Once you are done, copy `app.cpp` to `sol3.cpp`.
# Notes and hints
- Read the RLBox docs and example mentioned above.
- Invoking a sandbox function requires all of its arguments to be
tainted.
- You will need to change the type signature of `on_completion()`.
- It is probably not a good idea to try to interpret the huge compiler
errors that RLBox will throw at you. A better idea would be to look
at your code and try to work out what values are tainted at which
point.
- Even though the return value of `get_hash` is an integer, it still
needs to be checked. What is the range of values that
`compute_hash` seems to have been designed to output? What is the
range of values it actually *can* output? (You should be able to
come up with an `argv[1]` input to main that causes `get_hash` to
return an out-of-intended-bounds hash result.)
# Logistics
You will submit using Gradescope. You should submit a zip file of
your solution, without directory structure. Your solution should
include at least the following files:
* `sol1.cpp`: This is your first sandboxed version of `app.cpp`. The
provided crashing inputs should not cause a segfault on this (now
sandboxed) application.
* `sol2.txt`: This should contain the command-line arguments to your
now-sandboxed application (`sol1.cpp`) that causes the application
to abort. We will test it against our reference solution.
* `sol3.cpp`: This will be your improved version of `sol1.cpp`, which
addresses the confused deputy attack vector from step 2. Neither
the original vulnerability, nor the vulnerability you exploited in
part 2, should cause this version of the application either to
segfault or abort. We will test your `sol3.cpp` against our
reference solution to parts 1 and 2.
Along with each of these files, you should also submit `writeup1.txt`,
`writeup2.txt`, and `writeup3.txt`, briefly explaining how you came to
the solution for each of the 3 parts. In particular, for
writeup2.txt, explicitly explain why the arguments to the program
cause the application to segfault even though you sandboxed the
library.
# Grading
The exercise will be graded out of 10 points.
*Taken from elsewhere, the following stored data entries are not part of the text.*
-- ==== Sys2Proof/Machine/Params.lean ====
section
/-! DEFINITION. The parameters' values for this hardware (R7). -/

namespace Sys2Proof.Machine

/-- Glyphs 0 to 7 of the fontset, 5 bytes each (R31). -/
def fontLow : List Byte :=
  [0xF0, 0x90, 0x90, 0x90, 0xF0,
   0x20, 0x60, 0x20, 0x20, 0x70,
   0xF0, 0x10, 0xF0, 0x80, 0xF0,
   0xF0, 0x10, 0xF0, 0x10, 0xF0,
   0x90, 0x90, 0xF0, 0x10, 0x10,
   0xF0, 0x80, 0xF0, 0x10, 0xF0,
   0xF0, 0x80, 0xF0, 0x90, 0xF0,
   0xF0, 0x10, 0x20, 0x40, 0x40]

/-- Glyphs 8 to F of the fontset, 5 bytes each (R31). -/
def fontHigh : List Byte :=
  [0xF0, 0x90, 0xF0, 0x90, 0xF0,
   0xF0, 0x90, 0xF0, 0x10, 0xF0,
   0xF0, 0x90, 0xF0, 0x90, 0x90,
   0xE0, 0x90, 0xE0, 0x90, 0xE0,
   0xF0, 0x80, 0x80, 0x80, 0xF0,
   0xE0, 0x90, 0x90, 0x90, 0xE0,
   0xF0, 0x80, 0xF0, 0x80, 0xF0,
   0xF0, 0x80, 0xF0, 0x80, 0x80]

/-- This hardware (R7): SHR_PC_ADVANCE is 2 (log entry 7), FX0A_PRIORITY is `highest` (log entry 7), FONT is the
standard set of R31 (PRESUMED by the spec, log entry 2). -/
def hardware : Config where
  shrPcAdvance := 2
  fx0aPriority := .highest
  font := fontLow ++ fontHigh

end Sys2Proof.Machine
end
These will be assigned
as follows:
* One point for security of `sol1.cpp`. We will try inputs that cause
the unsandboxed library to crash and make sure they don't trigger
segfaults in your sandboxed application. (It's okay if they trigger
aborts because of failed WebAssembly bounds checks.)
* Two points for the correctness of `sol1.cpp`. We will check that
your app behaves the same on valid inputs as the original,
unsandboxed application.
* Two points if `sol2.txt` causes our reference solution to part 1 to
crash.
* Three points for security of `sol3.cpp`. We will try inputs that
cause the library to confuse the original, unsandboxed application
or that cause the library to violate the implicit
library-application contract, and make sure that your validators
catch the erroneous values and prevent the sandboxed application
from crashing or misbehaving.
* Two points for the correctness of `sol3.cpp`. We will check that
your app still behaves the same on valid inputs as the original,
unsandboxed application, even with validators added.
# Acknowledgements
This exercise is an updated version of
[PA3](https://cseweb.ucsd.edu/~dstefan/cse127-fall21/pa/pa3.html)
from UCSD's [Fall 2021 CSE
127](https://cseweb.ucsd.edu/~dstefan/cse127-fall21/). Thanks to
Deian Stefan and the CSE 127 TAs. Greets to Shravan.